BLS: Despite the challenges we still face in presenting a unified front to combat the spread of this virus, the COVID-19 pandemic of 2020 is the loudest wake-up call in over a century. We must build up our public health infrastructure to prevent this and future catastrophes from again causing thousands of deaths, untold numbers of morbidities, perhaps a global recession, and other repercussions we cannot predict. We must invest in a highly trained public health workforce, develop mechanisms for broad sharing of sentinel data across international boundaries, fund biomedical research initiatives, promote effective communication and education, and provide access to primary care to truly mitigate the next global pandemic. None of these investments involves any real innovation or imagination, but failing to adequately fund these core components of a modern public health and health care infrastructure has led us to this moment. It would have been markedly cheaper to have done this before rather than relying on the efforts now underway to limit the impact of this pandemic. We also need to invest in new research and in a citizenry that is educated about science.
RM: Should we be looking for coronaviruses in animals that might spill over into human populations?

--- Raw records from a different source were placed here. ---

-- ==== Sys2Proof/Machine/Clock.lean ====
section
/-! DEFINITION. The clock cycle primitive (spec/41_clock_cycle.md). -/

namespace Sys2Proof.Machine

/-- The five line accesses of a pulse, in order, and its event (R140, R141). -/
def pulse (sampleTdo tms tdi : Bool) (s : State) : Bool × State :=
  let s1 := s.setLine .tdi tdi
  let s2 := if tms = s1.lastTmsLevel then s1 else (s1.setLine .tms tms).setCache tms
  let s3 := s2.setLine .tck true
  let r := if sampleTdo then s3.drawTdo tdi else (false, s3)
  let s5 := r.2.setLine .tck false
  (r.1, s5.emit (.cycle .bb s5.lines.tms tdi (if sampleTdo then some r.1 else none)))

/-- `pulseClock(sampleTdo, tms, tdi)`: a pulse, refused while the pins are the peripheral's (R140, R144). -/
def pulseClock (sampleTdo tms tdi : Bool) (s : State) : Res Bool :=
  if s.channelEnabled then .refused .pulseInPeripheralFunction
  else .ok (pulse sampleTdo tms tdi s).1 (pulse sampleTdo tms tdi s).2

/-- Pulses with the given TMS levels, TDI 0, TDO not sampled (R126). -/
def clockTms : List Bool → State → Res Unit
  | [], s => .ok () s
  | t :: ts, s => (pulseClock false t false s).bind fun _ s' => clockTms ts s'

/-- `n` pulses with TMS = TDI = 0, TDO not sampled (R200). -/
def clockIdle : Nat → State → Res Unit
  | 0, s => .ok () s
  | n + 1, s => (pulseClock false false false s).bind fun _ s' => clockIdle n s'

/-- One sampled pulse per pair byte; the answers are the result bytes (R99, R222). -/
def clockPairs : List Byte → State → Res (List Byte)
  | [], s => .ok [] s
  | x :: xs, s =>
    (pulseClock true (pairTms x) (pairTdi x) s).bind fun r s' =>
      (clockPairs xs s').bind fun out s'' => .ok (bitByte r :: out) s''

/-- pulseClock, called by a harness (R93, R140). -/
def execPulseClock (sampleTdo tms tdi : Bool) (s : State) : Host.Outcome State Fault Refusal :=
  ((pulseClock sampleTdo tms tdi s).bind fun r s' => .ok (bitWord r, []) s').finish

end Sys2Proof.Machine
end

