-- ==== Sys2Proof/Safety.lean ====
section
/-! DEFINITION. The terms claims are stated in: what a step may not break, what the outside world sees, and when a request can
be expected to complete. Nothing here is used by the machine. -/

namespace Sys2Proof.Machine

/-! What every step keeps. -/

/-- What holds between operations, whoever issued them (R25, R30, R39, R40, R41, R293 without INV-CHAN): admissible
parameters, TCK low, the TMS cache equal to the TMS line, no bulk transfer, interrupt disabled, lock free, a legal requested
frequency, unit registers of `U` bits, and a peripheral that is stuck only if it is busy, and surely if it is busy while the
pins are plain lines (R158, R164). -/
structure Settled (s : State) : Prop where
  admissible : s.params.admissible
  tckLow     : s.lines.tck = false
  tmsCached  : s.lastTmsLevel = s.lines.tms
  noTransfer : s.xfer = none
  irqOff     : s.chan.irqEnable = false
  lockFree   : s.xferLock = false
  freqLegal  : s.requestedFreq ≤ s.params.maxFreq
  txLegal    : unitLegal s.unit s.chan.txData = true
  rxLegal    : unitLegal s.unit s.chan.rxData = true
  stuckBusy  : s.chan.abandoned = true → s.chan.stat.busy = true
  busyStuck  : s.chan.pinFunction = .line → s.chan.stat.busy = true → s.chan.abandoned = true

/-- The command-boundary invariants of R293, INV-CHAN among them. -/
structure AtBoundary (s : State) : Prop where
  settled : Settled s
  lines   : s.chan.pinFunction = .line

/-- A call that hangs: its transfer waits for a completion signal in the enabled channel, the wait has no bound, nothing was
answered; the rest is as in `Settled` (R168, R293: it never reaches a boundary). -/
structure Hung (s : State) : Prop where
  admissible : s.params.admissible
  tckLow     : s.lines.tck = false
  tmsCached  : s.lastTmsLevel = s.lines.tms
  waiting    : s.transferBusy = true
  irqOn      : s.chan.irqEnable = true
  lockFree   : s.xferLock = false
  freqLegal  : s.requestedFreq ≤ s.params.maxFreq
  txLegal    : unitLegal s.unit s.chan.txData = true
  rxLegal    : unitLegal s.unit s.chan.rxData = true
  stuckBusy  : s.chan.abandoned = true → s.chan.stat.busy = true
  enabled    : s.chan.pinFunction = .peripheral
  unbounded  : s.params.irqWaitBound = none
  unanswered : s.response = none

/-! What the outside world sees. -/

/-- The events an operation has added to the wire trace. -/
def newEvents (s t : State) : List Event := t.trace.drop s.trace.length

/-- A TCK cycle without its path label: TMS, TDI, TDO (R14: runs that differ in labels and `Mux` drive the target alike). -/
structure WireCycle where
  tms : Bool
  tdi : Bool
  tdo : Option Bool
deriving DecidableEq, Repr

/-- The cycles of a trace, labels and other events dropped. -/
def wireCycles : List Event → List WireCycle
  | [] => []
  | .cycle _ tms tdi tdo :: l => ⟨tms, tdi, tdo⟩ :: wireCycles l
  | .mux _ :: l => wireCycles l
  | .tmsWrite _ :: l => wireCycles l

/-- Is the event a cycle of the hardware path? -/
def Event.isHardware : Event → Bool
  | .cycle .hwp _ _ _ => true
  | .cycle .hwi _ _ _ => true
  | _ => false

/-- Is the event a bit-bang cycle that samples TDO? -/
def Event.isSampledBitBang : Event → Bool
  | .cycle .bb _ _ (some _) => true
  | _ => false

/-- The state of a target that follows the graph on every cycle of a trace (R13, R294). -/
def targetAfter (t : TapState) (l : List Event) : TapState := walk t ((wireCycles l).map (·.tms))

/-- In track: the tracked state is the state of the target, which started in `t₀` (R294). -/
def InTrack (t₀ : TapState) (s : State) : Prop := targetAfter t₀ s.trace = s.currentState

/-- The TMS line is high only if it was high in the last cycle, so that a target that has just entered a Shift state sees it
low (R182, R294). -/
def TmsOnWire (s : State) : Prop :=
  s.lines.tms = true → ((wireCycles s.trace).map (·.tms)).getLast? = some true

/-- The cycles of a transition: TMS as given, TDI 0, TDO not sampled (R126). -/
def transitionEvents (tms : List Bool) : List Event := tms.map fun t => .cycle .bb t false none

/-- The same without labels. -/
def transitionWire (tms : List Bool) : List WireCycle := tms.map fun t => ⟨t, false, none⟩

/-- A run on the wire: the lines and the TMS cache it leaves, the events it adds. -/
def State.wired (s : State) (l : Lines) (cache : Bool) (events : List Event) : State :=
  { s with
    lines := l
    lastTmsLevel := cache
    trace := s.trace ++ events }

/-- The environment's answers to a run of cycles with the given TDI levels, and the state after those draws (R13). -/
def drawTdos : List Bool → State → List Bool × State
  | [], s => ([], s)
  | b :: bs, s => ((s.drawTdo b).1 :: (drawTdos bs (s.drawTdo b).2).1, (drawTdos bs (s.drawTdo b).2).2)

/-- Sampled cycles: a label, a constant TMS level, TDI levels, the answers. -/
def sampledEvents (path : Path) (tms : Bool) (tdis tdos : List Bool) : List Event :=
  List.zipWith (fun b r => .cycle path tms b (some r)) tdis tdos

/-- The first `n` bits of a buffer, bit 0 first (R62, R63). -/
def bitsOf (buf : List Byte) (n : Nat) : List Bool := (List.range n).map (bit buf)

/-- The `n` data cycles of a scan: input bit on TDI, answer on TDO, TMS high on the last one only, and only when the end state
is no Shift state (R191). -/
def dataWire (n : Nat) (endState : TapState) (buf : List Byte) (tdos : List Bool) : List WireCycle :=
  (List.range n).map fun k =>
    ⟨decide (k + 1 = n) && !endState.isShift, bit buf k, some (tdos.getD k false)⟩

/-- `t` differs from `s` in the lines, the TMS cache, the trace, the environment's draws and the peripheral only. -/
def OnlyWireAndChannel (s t : State) : Prop :=
  t = { s with
    lines := t.lines
    lastTmsLevel := t.lastTmsLevel
    trace := t.trace
    env := t.env
    draws := t.draws
    chan := t.chan }

/-- The lines after a run of unsampled pulses with TDI 0. -/
def linesAfterTms (s : State) (tms : List Bool) : Lines :=
  match tms.getLast? with
  | some t => { s.lines with tck := false, tms := t, tdiLine := false }
  | none => s.lines

/-- The lines after a run of sampled pulses. -/
def linesAfterPairs (s : State) (pairs : List Byte) : Lines :=
  match pairs.getLast? with
  | some x => { s.lines with tck := false, tms := pairTms x, tdiLine := pairTdi x }
  | none => s.lines

/-- The events of a run of pairs and their answers (R222). -/
def pairEvents (l : List Byte) (tdos : List Bool) : List Event :=
  List.zipWith (fun x r => .cycle .bb (pairTms x) (pairTdi x) (some r)) l tdos

/-- The lines after the peripheral has shifted these bits: TMS and the level `setLine` gave TDI untouched (R154, R158, R160). -/
def linesAfterBits (s : State) (bits : List Bool) : Lines :=
  match bits.getLast? with
  | some b => { s.lines with tck := false, tdiPeripheral := b }
  | none => s.lines

/-- A unit's bits in protocol order, the first bit on the wire first (R152). -/
def unitBits (u : UnitWidth) (v : Unit16) : List Bool := (List.range u.bits).map fun k => v.getLsbD k

/-- A run of bits through the peripheral: the environment answers, the bits go out under the given label, TMS and its cache
stay (R160). -/
def State.shifted (s : State) (path : Path) (bits : List Bool) : State :=
  (drawTdos bits s).2.wired (linesAfterBits s bits) s.lastTmsLevel
    (sampledEvents path s.lines.tms bits (drawTdos bits s).1)

/-- The peripheral after a completed run: the last word sent, the last word received, both flags clear (R162). -/
def Channel.rested (c : Channel) (tx rx : Unit16) : Channel :=
  { c with
    txData := tx
    rxData := rx
    stat := ⟨false, false⟩
    abandoned := false }

/-! When a request can be expected to complete. -/

/-- The hardware channel can be used: a frequency that gives a divisor, a peripheral that is not busy, and the premise
PeripheralHealthy (R156, R164). -/
structure ChannelUsable (s : State) : Prop where
  frequency : (usableDivisor s.params s.requestedFreq).isSome = true
  idle      : s.chan.stat.busy = false
  healthy   : s.env.polls = .healthy
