/-- R161: `send` writes the adapted unit to the data register and makes the peripheral busy; nothing else changes. -/
def Obligations.SendLoadsTheDataRegister : Prop :=
  ∀ (s : State) (v : Unit16), s.chan.pinFunction = .peripheral → s.chan.stat.busy = false → v.toNat < 2 ^ s.unit.bits →
    exec (.send v) s = .next { s with
      chan := { s.chan with
        txData := adapt s.unit v
        stat := { s.chan.stat with busy := true }
        abandoned := false }
      response := some ⟨.ok, 0, []⟩ }

/-- R98, R101: a unit of `2^U` or more is InvalidArgument, with nothing changed; that it is this kind is the model's reading
(log 16). -/
def Obligations.UnitOutOfRangeIsInvalidArgument : Prop :=
  ∀ (s : State) (v : Unit16), 2 ^ s.unit.bits ≤ v.toNat →
    FailsUnchanged (exec (.send v) s) s .invalidArgument ∧ FailsUnchanged (exec (.shiftUnitPolled v) s) s .invalidArgument

/-- R162: `receive` answers the adapted received unit when there is one, any unit value when there is none, and clears `ready`;
nothing else changes. -/
def Obligations.ReceiveReadsOneUnit : Prop :=
  ∀ s : State, ∃ (v : Unit16) (n : Nat),
    exec .receive s = .next { s with
      chan := { s.chan with stat := { s.chan.stat with ready := false } }
      draws := n
      response := some ⟨.ok, v.setWidth 32, []⟩ } ∧
    (s.chan.stat.ready = true → v = adapt s.unit s.chan.rxData ∧ n = s.draws)

/-- R160: the peripheral's turn. Enabled and busy with a unit that is not cut off, it emits `U` cycles in protocol order at a
constant TMS level, labelled by the interrupt enable, stores the samples, sets `ready` and clears `busy`; otherwise nothing
happens. -/
def Obligations.PeripheralShiftsOneUnit : Prop :=
  ∀ s : State, s.xfer = none → s.inbox = [] →
    (s.chan.pinFunction = .peripheral ∧ s.chan.stat.busy = true ∧ s.chan.abandoned = false →
      let bits := unitBits s.unit (adapt s.unit s.chan.txData)
      let tdos := (drawTdos bits s).1
      ∃ r : Unit16,
        step s = .next { (drawTdos bits s).2 with
          lines := linesAfterBits s bits
          trace := s.trace ++ sampledEvents (if s.chan.irqEnable then .hwi else .hwp) s.lines.tms bits tdos
          chan := { s.chan with
            rxData := r
            stat := ⟨false, true⟩ } } ∧
        ∀ j, j < s.unit.bits → (adapt s.unit r).getLsbD j = tdos.getD j false) ∧
    (¬(s.chan.pinFunction = .peripheral ∧ s.chan.stat.busy = true ∧ s.chan.abandoned = false) → step s = .next s)

/-- R163 with the premise PeripheralHealthy of R164 and no stale received word (log 34): one unit goes out as `U` cycles labelled
HWP, the answer holds the samples, both status flags are clear; nothing else changes. -/
def Obligations.ShiftUnitPolledCompletes : Prop :=
  ∀ (s : State) (v : Unit16), Settled s → s.chan.pinFunction = .peripheral → s.chan.stat.busy = false →
    s.env.polls = .healthy → s.chan.stat.ready = false → v.toNat < 2 ^ s.unit.bits →
    let bits := unitBits s.unit v
    let tdos := (drawTdos bits s).1
    ∃ r : Unit16,
      exec (.shiftUnitPolled v) s = .next { (drawTdos bits s).2 with
        lines := linesAfterBits s bits
        trace := s.trace ++ sampledEvents .hwp s.lines.tms bits tdos
        chan := s.chan.rested (adapt s.unit v) r
        response := some ⟨.ok, (adapt s.unit r).setWidth 32, []⟩ } ∧
      ∀ j, j < s.unit.bits → (adapt s.unit r).getLsbD j = tdos.getD j false

/-- R163, R164: from a settled state a polled unit ends in success or in Timeout; Timeout leaves the pins as lines, the tracked
state and the session alone, and has clocked at most `U` cycles if the peripheral was idle. In the fault-injected fixture the
answer is Timeout and the wire sees the pin function only. -/
def Obligations.ShiftUnitPolledTimesOut : Prop :=
  (∀ (s t : State) (v : Unit16), Settled s → v.toNat < 2 ^ s.unit.bits → exec (.shiftUnitPolled v) s = .next t →
    t.status = some .ok ∨
    t.status = some (.error .timeout) ∧ AtBoundary t ∧ OnlyWireAndChannel { s with response := t.response } t ∧
      (s.chan.stat.busy = false → (wireCycles (newEvents s t)).length ≤ s.unit.bits)) ∧
  ∀ (s : State) (v : Unit16), s.chan.pinFunction = .peripheral → s.env.polls = .stuck → v.toNat < 2 ^ s.unit.bits →
    ∃ t, exec (.shiftUnitPolled v) s = .next t ∧ t.status = some (.error .timeout) ∧
      t.trace = s.trace ++ [.mux .line] ∧ t.chan.pinFunction = .line
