@[simp] theorem setInterrupt_params (s : State) (x : Bool) : (s.setInterrupt x).params = s.params := rfl
@[simp] theorem setInterrupt_currentState (s : State) (x : Bool) : (s.setInterrupt x).currentState = s.currentState := rfl
@[simp] theorem setInterrupt_lastTmsLevel (s : State) (x : Bool) : (s.setInterrupt x).lastTmsLevel = s.lastTmsLevel := rfl
@[simp] theorem setInterrupt_activeTransferMode (s : State) (x : Bool) : (s.setInterrupt x).activeTransferMode = s.activeTransferMode := rfl
@[simp] theorem setInterrupt_interruptDriven (s : State) (x : Bool) : (s.setInterrupt x).interruptDriven = x := rfl
@[simp] theorem setInterrupt_pinControlStrategy (s : State) (x : Bool) : (s.setInterrupt x).pinControlStrategy = s.pinControlStrategy := rfl
@[simp] theorem setInterrupt_exclusiveOpen (s : State) (x : Bool) : (s.setInterrupt x).exclusiveOpen = s.exclusiveOpen := rfl
@[simp] theorem setInterrupt_requestedFreq (s : State) (x : Bool) : (s.setInterrupt x).requestedFreq = s.requestedFreq := rfl
@[simp] theorem setInterrupt_chan (s : State) (x : Bool) : (s.setInterrupt x).chan = s.chan := rfl
@[simp] theorem setInterrupt_xfer (s : State) (x : Bool) : (s.setInterrupt x).xfer = s.xfer := rfl
@[simp] theorem setInterrupt_xferLock (s : State) (x : Bool) : (s.setInterrupt x).xferLock = s.xferLock := rfl
@[simp] theorem setInterrupt_lines (s : State) (x : Bool) : (s.setInterrupt x).lines = s.lines := rfl
@[simp] theorem setInterrupt_trace (s : State) (x : Bool) : (s.setInterrupt x).trace = s.trace := rfl
@[simp] theorem setInterrupt_response (s : State) (x : Bool) : (s.setInterrupt x).response = s.response := rfl
@[simp] theorem setInterrupt_inbox (s : State) (x : Bool) : (s.setInterrupt x).inbox = s.inbox := rfl
@[simp] theorem setInterrupt_env (s : State) (x : Bool) : (s.setInterrupt x).env = s.env := rfl
@[simp] theorem setInterrupt_draws (s : State) (x : Bool) : (s.setInterrupt x).draws = s.draws := rfl

@[simp] theorem setStrategy_params (s : State) (x : PinStrategy) : (s.setStrategy x).params = s.params := rfl
@[simp] theorem setStrategy_currentState (s : State) (x : PinStrategy) : (s.setStrategy x).currentState = s.currentState := rfl
@[simp] theorem setStrategy_lastTmsLevel (s : State) (x : PinStrategy) : (s.setStrategy x).lastTmsLevel = s.lastTmsLevel := rfl
@[simp] theorem setStrategy_activeTransferMode (s : State) (x : PinStrategy) : (s.setStrategy x).activeTransferMode = s.activeTransferMode := rfl
@[simp] theorem setStrategy_interruptDriven (s : State) (x : PinStrategy) : (s.setStrategy x).interruptDriven = s.interruptDriven := rfl
@[simp] theorem setStrategy_pinControlStrategy (s : State) (x : PinStrategy) : (s.setStrategy x).pinControlStrategy = x := rfl
@[simp] theorem setStrategy_exclusiveOpen (s : State) (x : PinStrategy) : (s.setStrategy x).exclusiveOpen = s.exclusiveOpen := rfl
@[simp] theorem setStrategy_requestedFreq (s : State) (x : PinStrategy) : (s.setStrategy x).requestedFreq = s.requestedFreq := rfl
@[simp] theorem setStrategy_chan (s : State) (x : PinStrategy) : (s.setStrategy x).chan = s.chan := rfl
@[simp] theorem setStrategy_xfer (s : State) (x : PinStrategy) : (s.setStrategy x).xfer = s.xfer := rfl
@[simp] theorem setStrategy_xferLock (s : State) (x : PinStrategy) : (s.setStrategy x).xferLock = s.xferLock := rfl
@[simp] theorem setStrategy_lines (s : State) (x : PinStrategy) : (s.setStrategy x).lines = s.lines := rfl
@[simp] theorem setStrategy_trace (s : State) (x : PinStrategy) : (s.setStrategy x).trace = s.trace := rfl
@[simp] theorem setStrategy_response (s : State) (x : PinStrategy) : (s.setStrategy x).response = s.response := rfl
@[simp] theorem setStrategy_inbox (s : State) (x : PinStrategy) : (s.setStrategy x).inbox = s.inbox := rfl
@[simp] theorem setStrategy_env (s : State) (x : PinStrategy) : (s.setStrategy x).env = s.env := rfl
@[simp] theorem setStrategy_draws (s : State) (x : PinStrategy) : (s.setStrategy x).draws = s.draws := rfl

BLS: Disease surveillance is a pillar of public health prevention, and monitoring zoonotic diseases [those originating in animals] is an important component of this strategy. There is a perception that novel viruses emerge from exotic live animal markets that are unfamiliar to the West, and genomic evidence does link this coronavirus to bats as a possible source. But virulent diseases like avian flu and swine flu also commonly emerge from the livestock we are more familiar with, like chickens and pigs.
RM: Is there evidence that convalescent plasma donation—transferring the antibodies in the blood plasma of recovered COVID-19 patients to the critically ill—will be effective?
BLS: We don’t yet know whether it will save lives, but preliminary results look promising. It’s vitally important to test this intervention as an option to speed the recovery of critically ill patients and alleviate the pressure on intensive care units and reliance on ventilators.
RM: What were your recommendations for protecting the university community when this virus was gaining momentum?
BLS: The university’s response to the COVID-19 pandemic should be a point of pride for the entire Rutgers community. The university took early, decisive, and scientifically informed action to protect everyone, balanced with our goal to fulfill our mission of education, research, and clinical care to the best of our ability. Closing dormitories; moving to remote education; canceling sporting events, convocations, and even commencement itself were painful decisions but in the best interest of our students, faculty, and staff and of the citizenry of New Jersey.